Stem cells are the body’s raw material, able to become any type of cell the body needs: muscle cells, skin cells, blood cells, and more. In humans, when stem cells differentiate into these other cells, they are unable to change back, or de-differentiate. And they most definitely can’t turn into a different kind of cell. But this is not the case with starfish. Notably, if a starfish loses one of its arms, it can grow it back just the same. This is due to the starfish’s unique cells, which can de-differentiate themselves from skin or muscle cells back into stem cells. While this regenerative capability in itself is incredible, Hinman’s preliminary research has shown an even more incredible ability.

Animation of a starfish embryo

Source: Carnegie Mellon University

Starfish embryo (Patiria Miniata) twelve days after fertilization.

“In the larval state, starfish have a distinctive head that contains their brain,” says Dahl. “If the head is removed or damaged, the differentiated cells that are definitely not neural cells will de-differentiate, crawl up to the head region, and regrow into neurons. To not only do this in the larval state, but to regrow something as complex as a brain—this is an amazing regenerative capability.”

Supported by funding from the DSF Charitable Foundation, Hinman and Dahl are working to understand just what in the starfish causes their cells to do this. While Hinman is focused on the fundamental science, Dahl’s lab is delving into the structure of the cells, cell crawling, and the biomechanics of cellular regeneration.

“While regenerative medicine is great, there’s still a lack of understanding of the fundamentals that govern how cells respecify themselves,” says Dahl. “The hope is that by studying a model organism like the starfish, and combining what we learn with our knowledge of human stem cells, we can use comparative genomics to understand the gene expression that allows starfish cells to respecify their programming.”

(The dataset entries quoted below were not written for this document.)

/-- R163, R165, R169: the end of an erase, in 500 ms of unsuspended time or past it: the sector is erased, or becomes BAD;
when the last sector of a run has ended, every erased sector of the run becomes FREE together, and a retirement is reported;
then the next sector of the head run becomes an ERASE job at the tail of the queue, where no other is queued and the queue
has room (a commit step or a marker job that waits takes its place first: R175, R177). (What a failed erase leaves in the
flash: assumption 26. An erase that takes exactly 500 ms has not timed out: 35.) -/
def Obligations.ErasesEnd : Prop :=
  ∀ (s : State) (e : EraseOp) (r : Run) (rest : List Run) (more : List Nat), Memory.wf s.flash = true →
    s.arbiter.erase = some e → e.suspended = false → s.store.eraseList = r :: rest → r.todo = e.sector :: more →
    (e.micros ≤ 500000 →
      ∃ t, exec .eraseDone s = .next t ∧
        (∀ x, t.flash.read x =
          if e.sector * 4096 ≤ x ∧ x < e.sector * 4096 + 4096 then 0xFF else s.flash.read x) ∧
        t.arbiter = { s.arbiter with erase := none, jobs := t.arbiter.jobs } ∧
        t.store = { s.store with
          sectors := t.store.sectors, eraseList := t.store.eraseList, session := t.store.session
          owedMarker := t.store.owedMarker } ∧
        Claim.eraseListTakesItsTurn s s.arbiter.jobs t ∧
        (more ≠ [] → t.store.eraseList = { r with todo := more, erased := r.erased ++ [e.sector] } :: rest ∧
          t.store.sectors = s.store.sectors ∧ t.raised = s.raised) ∧
        (more = [] → t.store.eraseList = rest ∧
          (∀ n : Fin 4096, look t.store.sectors n =
            if n.val = e.sector ∨ n.val ∈ r.erased then .free else look s.store.sectors n) ∧
          Raises s t .store (match r.mark, r.id with
            | some m, some id => [.retireDone id (r.erased.length + 1) r.bad m]
            | _, _ => [])) ∧
        t = { s with arbiter := t.arbiter, store := t.store, flash := t.flash, raised := t.raised }) ∧
    (∀ left : List Byte, 500000 < e.micros →
      ∃ t, exec (.eraseTimeout left) s = .next t ∧
        (∀ x, t.flash.read x =
          if e.sector * 4096 ≤ x ∧ x < e.sector * 4096 + 4096 then left.getD (x - e.sector * 4096) (s.flash.read x)
          else s.flash.read x) ∧
        t.arbiter = { s.arbiter with erase := none, recovering := some 0, jobs := t.arbiter.jobs } ∧
        t.store = { s.store with
          sectors := t.store.sectors, eraseList := t.store.eraseList, session := t.store.session
          owedMarker := t.store.owedMarker } ∧
        Claim.eraseListTakesItsTurn s s.arbiter.jobs t ∧
        (more ≠ [] → t.store.eraseList = { r with todo := more, bad := r.bad + 1 } :: rest ∧
          Claim.sectorsBecome s t e.sector 1 .bad ∧
          Raises s t .store [.sectorBad e.sector .erase .timeout r.id]) ∧
        (more = [] → t.store.eraseList = rest ∧
          (∀ n : Fin 4096, look t.store.sectors n =
            if n.val ∈ r.erased then .free else if n.val = e.sector then .bad else look s.store.sectors n) ∧
          Raises s t .store (.sectorBad e.sector .erase .timeout r.id :: (match r.mark, r.id with
            | some m, some id => [.retireDone id r.erased.length (r.bad + 1) m]
            | _, _ => []))) ∧
        t = { s with arbiter := t.arbiter, store := t.store, flash := t.flash, raised := t.raised })

/-! ### Loading, retiring and references (chapters 9 and 10) -/

/-- R172, R181: the payload of LOAD_OPEN is the id, in one byte, and max_length, in three. -/
def Claim.LoadOpenFields : Prop :=
  ∀ (b : List Byte) (id max : Nat), parseLoadOpen b = some (id, max) ↔
    id < 256 ∧ max < 16777216 ∧ b = byte id :: out24 max

/-- R172: the checks of LOAD_OPEN in their order, and what an accepted one does: the lowest run of free sectors, the WRITING
entry, the header job and the session. (The payload's fields: R181. The widths and the order of
the fields of the OK response: assumptions 12 and 23.) -/
def Obligations.LoadOpens : Prop :=
  Claim.LoadOpenFields ∧
  ∀ (s : State) (port : PortId) (i : ReqSlot) (payload : List Byte) (id max : Nat),
    s.admits port i .loadOpen payload → parseLoadOpen payload = some (id, max) →
    let n := (64 + max + 4095) / 4096
    let free := fun first => first + n ≤ 4096 ∧ ∀ k : Fin 4096, first ≤ k.val → k.val < first + n →
      look s.store.sectors k = .free
    (id = 0 → Claim.refuses s (.loadOpen port i) port i .range) ∧
    (id ≠ 0 → Claim.refusedUnlessReady s (.loadOpen port i) port i) ∧
    (id ≠ 0 → s.store.state = .ready →
      (s.store.session.isSome = true → Claim.refuses s (.loadOpen port i) port i .busy) ∧
      (s.store.session = none → (∃ e ∈ s.store.catalogue, e.id = id) →
        Claim.refuses s (.loadOpen port i) port i .exists_) ∧
      (s.store.session = none → (∀ e ∈ s.store.catalogue, e.id ≠ id) →
        (4194240 < max → Claim.refuses s (.loadOpen port i) port i .range) ∧
        (max ≤ 4194240 → (∀ first, ¬free first) → Claim.refuses s (.loadOpen port i) port i .noSpace) ∧
        (∀ first, max ≤ 4194240 → free first → (∀ k, k < first → ¬free k) →
          (16 ≤ s.arbiter.jobs.length → Claim.refuses s (.loadOpen port i) port i .busy) ∧
          (s.arbiter.jobs.length < 16 → ∃ t, exec (.loadOpen port i) s = .next t ∧
            Claim.sectorsBecome s t first n (.allocated id) ∧
            (∀ e, e ∈ t.store.catalogue ↔ e ∈ s.store.catalogue ∨
              e = { id := id, state := .writing, first := first, reserved := n, final := none, length := none,
                    level := none, loopPoint := none, label := none, playerRefs := 0, musicRefs := 0, queueRefs := 0,
                    retireAcked := false, mark := none }) ∧
            (s.store.catalogue.Pairwise (fun a b => a.id < b.id) →
              t.store.catalogue.Pairwise (fun a b => a.id < b.id)) ∧
            t.store.session = some
              { owner := port, id := id, first := first, reserved := n, maxLength := max, cursor := 0,
                staging := List.replicate 256 0xFF, state := .opened, headerPending := true, commitStep := none,
                nextStep := none, commit := none, idle := some 5000000 } ∧
            t.arbiter = { s.arbiter with
              jobs := s.arbiter.jobs ++ [.program (first * 4096) [0x7F, byte id, byte (n / 256), byte n] (.header id)] } ∧
            Answered s t port i .ok (out16 first ++ out16 n) ∧
            t = { s with
              store := { s.store with
                sectors := t.store.sectors, catalogue := t.store.catalogue, session := t.store.session }
              arbiter := t.arbiter, portA := t.portA, portB := t.portB }))))

/-- R173, R181: the payload of LOAD_DATA is its 1 to 256 bytes behind a count byte, in which 0x00 stands for 256. -/
def Claim.LoadDataFields : Prop :=
  ∀ b bytes : List Byte, parseLoadData b = some bytes ↔
    1 ≤ bytes.length ∧ bytes.length ≤ 256 ∧ b = (if bytes.length = 256 then 0 else byte bytes.length) :: bytes

/-- R173, R174: the checks of LOAD_DATA in their order, NOT_READY before READY and STORE_FAULT in FAULT first, and what an accepted
one does: its bytes in the staging page, the cursor, the idle timer, and the program of a page that has become full. (The payload's fields: R181. The widths and the order of
the fields of the OK response: assumptions 12 and 23.) -/
def Obligations.LoadDataIsStaged : Prop :=
  Claim.LoadDataFields ∧
  ∀ (s : State) (port : PortId) (i : ReqSlot) (payload bytes : List Byte),
    s.admits port i .loadData payload → parseLoadData payload = some bytes →
    Claim.refusedUnlessReady s (.loadData port i) port i ∧
    (s.store.state = .ready → s.store.session = none → Claim.refuses s (.loadData port i) port i .state) ∧
    (∀ x : Session, s.store.state = .ready → s.store.session = some x →
      (x.owner ≠ port → Claim.refuses s (.loadData port i) port i .state) ∧
      (x.owner = port → x.state = .programming → Claim.refuses s (.loadData port i) port i .busy) ∧
      (x.owner = port → x.state = .committing → Claim.refuses s (.loadData port i) port i .state) ∧
      (∀ page : Nat, x.owner = port → x.state = .opened → page % 256 = 192 → x.cursor < page → page ≤ x.cursor + 256 →
        let o := x.cursor + bytes.length
        let place := (64 + x.cursor) % 256
        (page < o ∨ x.maxLength < o → Claim.refuses s (.loadData port i) port i .range) ∧
        (o = page → o ≤ x.maxLength → 16 ≤ s.arbiter.jobs.length → Claim.refuses s (.loadData port i) port i .busy) ∧
        (o ≤ page → o ≤ x.maxLength → (o < page ∨ s.arbiter.jobs.length < 16) → x.staging.length = 256 →
          ∃ t staged, exec (.loadData port i) s = .next t ∧ staged.length = 256 ∧
            (∀ k, k < 256 → staged.getD k 0 =
              if place ≤ k ∧ k < place + bytes.length then bytes.getD (k - place) 0 else x.staging.getD k 0) ∧
            (o < page →
              t.store = { s.store with session := some { x with staging := staged, cursor := o, idle := some 5000000 } } ∧
              t.arbiter = s.arbiter ∧ Answered s t port i .ok (out24 o ++ [0])) ∧
            (o = page →
              t.store = { s.store with session := some { x with
                staging := List.replicate 256 0xFF, cursor := o, idle := some 5000000, state := .programming } } ∧
              t.arbiter = { s.arbiter with jobs := s.arbiter.jobs ++
                [.program (if x.cursor < 192 then x.first * 4096 + 64 else x.first * 4096 + 64 + (page - 256))
                  (if x.cursor < 192 then staged.drop 64 else staged) (.page x.id)] } ∧
              Answered s t port i .ok (out24 o ++ [1])) ∧
            t = { s with store := t.store, arbiter := t.arbiter, portA := t.portA, portB := t.portB })))

/-- R177: the session `x` has ended without a commit. The value of its marker is fixed here, where its job waits too (assumption
52). Nothing else of the state changes, but the ports (R177). -/
def Claim.loadEnded (s t : State) (x : Session) (cause : LoadCause) : Prop :=
  t.store = { s.store with session := none, catalogue := t.store.catalogue, owedMarker := t.store.owedMarker } ∧
  t.arbiter = { s.arbiter with jobs := t.arbiter.jobs } ∧
  t = { s with store := t.store, arbiter := t.arbiter, raised := t.raised, portA := t.portA, portB := t.portB } ∧
  Raises s t .store [.loadFailed x.id cause x.cursor none] ∧
  Claim.entryChanged s t x.id (fun e => { e with state := .retiring, mark := some .pending, retireAcked := true }) ∧
  let marker : Job := .program (x.first * 4096)
    [if s.store.sector x.first = .allocated x.id then 0x1F else 0x00] (.marker x.id)
  (s.arbiter.jobs.length < 16 →
    Claim.eraseListFeeds (s.arbiter.jobs ++ [marker]) t ∧ t.store.owedMarker = none) ∧
  (16 ≤ s.arbiter.jobs.length → t.arbiter = s.arbiter ∧ t.store.owedMarker = some marker)

/-- R175, R181: the payload of LOAD_COMMIT is the length, the level, and the optional loop point and label, the label behind a count
byte. -/
def Claim.LoadCommitFields : Prop :=
  ∀ (b : List Byte) (a : LoadCommitArgs), parseLoadCommit b = some a ↔
    a.length < 16777216 ∧ a.level < 65536 ∧ (∀ n ∈ a.loopPoint, n < 16777216) ∧ (∀ text ∈ a.label, text.length < 256) ∧
      b = out24 a.length ++ out16 a.level ++ outOpt out24 a.loopPoint
        ++ outOpt (fun text => byte text.length :: text) a.label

To do this, Dahl is creating an artificial model of the starfish’s larval system to map the cells as they crawl to their new destination. With this artificial model, Dahl and her team can manipulate the chemical and mechanical factors that exist in the starfish embryo, blocking them one at a time until they find exactly what it is that tells the cells to de-differentiate back into stem cells, crawl up to the brain region, and become neuronal tissue. Once this factor has been isolated, the goal is to then be able to apply it to human cells, to tell those cells to de-differentiate so they can become whatever the patient needs.

I see it becoming the standard of care in the next ten years.

Kris Dahl, Professor, Chemical Engineering

Current therapies require stem cells to be harvested from a patient, then cultured over the course of days, in order to have enough to be reinjected back into the patient to help speed healing. But with this method, cells could be taken from any part of the body, de-differentiated back into stem cells, then re-differentiated into therapeutic cells. This could make the process of preparing stem cell therapy faster, easier, and most importantly, cheaper.

“If you could reduce stem cell therapy from $200,000 to $1,000—it would touch nearly every person’s life,” says Dahl. “Surgeons could include a stem cell injection with every major or minor surgery, helping patients heal 100 times faster. It’s quick healing; it’s reduced scarring. This could be like penicillin. I see it becoming the standard of care in the next ten years.”